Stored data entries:
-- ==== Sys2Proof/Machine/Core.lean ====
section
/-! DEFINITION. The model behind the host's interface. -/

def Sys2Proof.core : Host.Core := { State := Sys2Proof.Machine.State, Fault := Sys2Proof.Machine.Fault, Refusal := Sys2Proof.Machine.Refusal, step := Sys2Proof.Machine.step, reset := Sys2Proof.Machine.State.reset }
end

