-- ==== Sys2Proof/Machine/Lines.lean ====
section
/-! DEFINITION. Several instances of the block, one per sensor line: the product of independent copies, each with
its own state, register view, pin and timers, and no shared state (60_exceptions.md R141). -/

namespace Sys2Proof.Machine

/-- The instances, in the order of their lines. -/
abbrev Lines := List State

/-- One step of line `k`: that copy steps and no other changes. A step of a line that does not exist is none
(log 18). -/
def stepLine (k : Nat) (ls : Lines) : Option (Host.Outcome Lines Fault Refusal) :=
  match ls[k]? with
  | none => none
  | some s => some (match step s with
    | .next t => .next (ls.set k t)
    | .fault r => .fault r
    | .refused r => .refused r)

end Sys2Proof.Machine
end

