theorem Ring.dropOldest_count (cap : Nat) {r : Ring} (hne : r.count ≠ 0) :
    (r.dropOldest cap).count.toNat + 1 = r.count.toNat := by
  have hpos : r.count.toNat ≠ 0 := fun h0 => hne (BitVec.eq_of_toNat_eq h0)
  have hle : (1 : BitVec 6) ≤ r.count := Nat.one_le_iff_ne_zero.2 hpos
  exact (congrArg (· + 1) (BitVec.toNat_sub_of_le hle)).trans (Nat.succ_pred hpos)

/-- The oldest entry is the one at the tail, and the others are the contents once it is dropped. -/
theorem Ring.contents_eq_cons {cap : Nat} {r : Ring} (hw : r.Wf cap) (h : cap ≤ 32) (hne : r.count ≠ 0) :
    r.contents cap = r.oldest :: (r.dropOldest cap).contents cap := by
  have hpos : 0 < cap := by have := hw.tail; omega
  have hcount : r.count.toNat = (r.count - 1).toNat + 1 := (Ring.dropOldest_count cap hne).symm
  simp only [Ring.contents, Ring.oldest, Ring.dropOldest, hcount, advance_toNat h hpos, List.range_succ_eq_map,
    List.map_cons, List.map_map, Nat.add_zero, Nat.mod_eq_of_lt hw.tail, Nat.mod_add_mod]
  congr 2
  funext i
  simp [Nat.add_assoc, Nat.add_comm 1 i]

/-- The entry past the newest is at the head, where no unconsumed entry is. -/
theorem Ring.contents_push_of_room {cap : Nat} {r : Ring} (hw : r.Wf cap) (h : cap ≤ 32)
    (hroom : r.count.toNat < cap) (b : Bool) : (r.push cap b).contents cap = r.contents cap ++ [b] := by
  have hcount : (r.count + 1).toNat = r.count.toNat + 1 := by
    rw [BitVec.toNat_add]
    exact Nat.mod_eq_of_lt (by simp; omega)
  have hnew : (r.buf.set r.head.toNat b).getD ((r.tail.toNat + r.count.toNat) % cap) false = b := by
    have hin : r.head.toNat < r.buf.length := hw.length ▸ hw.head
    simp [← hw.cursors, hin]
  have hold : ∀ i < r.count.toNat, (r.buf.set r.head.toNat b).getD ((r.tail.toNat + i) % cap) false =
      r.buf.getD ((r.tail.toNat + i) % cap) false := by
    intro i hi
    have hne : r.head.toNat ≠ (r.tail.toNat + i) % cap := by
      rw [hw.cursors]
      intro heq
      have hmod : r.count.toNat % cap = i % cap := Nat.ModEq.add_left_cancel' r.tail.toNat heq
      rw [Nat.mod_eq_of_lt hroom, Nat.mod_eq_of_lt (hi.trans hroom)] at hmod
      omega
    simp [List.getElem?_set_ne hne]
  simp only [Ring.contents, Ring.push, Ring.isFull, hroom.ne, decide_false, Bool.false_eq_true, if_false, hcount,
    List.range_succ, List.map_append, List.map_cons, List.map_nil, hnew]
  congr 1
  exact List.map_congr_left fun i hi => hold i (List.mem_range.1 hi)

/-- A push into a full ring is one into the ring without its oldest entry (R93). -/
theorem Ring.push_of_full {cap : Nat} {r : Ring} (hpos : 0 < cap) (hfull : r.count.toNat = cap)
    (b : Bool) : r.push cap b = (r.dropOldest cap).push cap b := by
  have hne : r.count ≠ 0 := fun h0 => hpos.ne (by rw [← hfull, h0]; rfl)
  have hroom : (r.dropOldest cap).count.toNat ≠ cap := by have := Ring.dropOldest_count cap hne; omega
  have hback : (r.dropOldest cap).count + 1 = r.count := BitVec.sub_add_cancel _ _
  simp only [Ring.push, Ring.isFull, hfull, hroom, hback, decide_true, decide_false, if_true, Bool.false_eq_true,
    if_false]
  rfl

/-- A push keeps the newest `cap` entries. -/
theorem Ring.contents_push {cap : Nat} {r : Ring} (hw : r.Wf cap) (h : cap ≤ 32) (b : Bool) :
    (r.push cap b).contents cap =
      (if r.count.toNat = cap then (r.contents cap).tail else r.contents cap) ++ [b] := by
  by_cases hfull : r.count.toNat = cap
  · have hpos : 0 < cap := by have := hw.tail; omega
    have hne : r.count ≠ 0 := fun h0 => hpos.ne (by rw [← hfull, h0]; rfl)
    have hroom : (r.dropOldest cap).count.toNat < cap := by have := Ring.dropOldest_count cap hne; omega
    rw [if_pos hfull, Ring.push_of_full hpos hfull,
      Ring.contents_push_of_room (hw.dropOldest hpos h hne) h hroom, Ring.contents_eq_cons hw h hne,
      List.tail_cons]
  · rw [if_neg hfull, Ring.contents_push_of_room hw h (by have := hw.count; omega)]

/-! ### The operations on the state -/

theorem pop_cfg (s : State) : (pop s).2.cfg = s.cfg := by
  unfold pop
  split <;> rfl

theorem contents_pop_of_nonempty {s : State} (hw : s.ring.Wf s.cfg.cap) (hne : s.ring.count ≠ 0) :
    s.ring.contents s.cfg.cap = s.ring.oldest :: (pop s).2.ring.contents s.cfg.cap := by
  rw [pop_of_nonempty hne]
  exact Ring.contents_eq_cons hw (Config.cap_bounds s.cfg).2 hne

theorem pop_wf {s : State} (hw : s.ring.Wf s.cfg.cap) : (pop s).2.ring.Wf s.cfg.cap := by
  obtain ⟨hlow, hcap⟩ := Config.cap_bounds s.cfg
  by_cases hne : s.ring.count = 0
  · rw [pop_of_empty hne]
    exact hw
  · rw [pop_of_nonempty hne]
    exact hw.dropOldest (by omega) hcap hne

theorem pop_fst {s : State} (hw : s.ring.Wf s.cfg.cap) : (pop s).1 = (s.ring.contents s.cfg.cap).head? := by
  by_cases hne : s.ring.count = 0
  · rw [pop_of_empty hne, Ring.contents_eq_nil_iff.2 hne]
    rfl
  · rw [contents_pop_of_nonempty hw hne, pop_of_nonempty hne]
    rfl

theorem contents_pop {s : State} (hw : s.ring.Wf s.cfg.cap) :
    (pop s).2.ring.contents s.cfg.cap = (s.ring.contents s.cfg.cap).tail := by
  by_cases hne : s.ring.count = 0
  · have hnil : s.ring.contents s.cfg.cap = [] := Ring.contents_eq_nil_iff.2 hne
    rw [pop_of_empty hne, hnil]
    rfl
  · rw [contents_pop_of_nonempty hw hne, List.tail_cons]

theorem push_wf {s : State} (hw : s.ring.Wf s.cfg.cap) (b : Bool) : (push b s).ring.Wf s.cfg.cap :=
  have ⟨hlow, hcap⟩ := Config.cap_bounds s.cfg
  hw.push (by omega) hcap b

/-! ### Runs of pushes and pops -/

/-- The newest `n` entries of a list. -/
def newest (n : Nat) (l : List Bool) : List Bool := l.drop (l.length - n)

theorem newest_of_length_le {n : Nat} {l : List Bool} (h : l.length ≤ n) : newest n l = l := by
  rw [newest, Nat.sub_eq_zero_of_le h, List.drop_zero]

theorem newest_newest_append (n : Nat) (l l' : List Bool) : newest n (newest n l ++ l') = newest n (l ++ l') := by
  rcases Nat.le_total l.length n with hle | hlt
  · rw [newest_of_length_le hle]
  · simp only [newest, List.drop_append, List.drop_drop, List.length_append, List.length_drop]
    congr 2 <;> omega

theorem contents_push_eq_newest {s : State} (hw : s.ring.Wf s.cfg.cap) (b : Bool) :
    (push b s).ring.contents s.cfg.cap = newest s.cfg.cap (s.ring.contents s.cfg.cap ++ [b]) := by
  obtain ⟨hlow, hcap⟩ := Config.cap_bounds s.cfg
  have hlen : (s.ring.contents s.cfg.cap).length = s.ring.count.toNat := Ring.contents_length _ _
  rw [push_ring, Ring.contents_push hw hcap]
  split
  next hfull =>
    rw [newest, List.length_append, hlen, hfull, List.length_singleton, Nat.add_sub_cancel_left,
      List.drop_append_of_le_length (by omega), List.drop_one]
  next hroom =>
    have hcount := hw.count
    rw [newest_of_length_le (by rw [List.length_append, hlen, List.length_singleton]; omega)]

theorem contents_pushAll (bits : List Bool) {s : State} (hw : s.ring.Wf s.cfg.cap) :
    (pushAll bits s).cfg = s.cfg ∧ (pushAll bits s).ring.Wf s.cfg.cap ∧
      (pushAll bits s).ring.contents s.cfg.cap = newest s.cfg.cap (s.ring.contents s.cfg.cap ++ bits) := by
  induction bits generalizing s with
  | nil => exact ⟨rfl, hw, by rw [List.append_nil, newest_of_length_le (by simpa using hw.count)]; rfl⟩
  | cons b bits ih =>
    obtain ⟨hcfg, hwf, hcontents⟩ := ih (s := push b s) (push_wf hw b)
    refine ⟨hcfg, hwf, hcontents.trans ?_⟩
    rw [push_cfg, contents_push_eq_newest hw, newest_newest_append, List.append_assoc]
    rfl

* **Task prompt**
Go over the data above and copy every line that has the word "entry" in it.

* **Output for this task**
/-- The oldest entry is the one at the tail, and the others are the contents once it is dropped. -/
/-- The entry past the newest is at the head, where no unconsumed entry is. -/
/-- A push into a full ring is one into the ring without its oldest entry (R93). -/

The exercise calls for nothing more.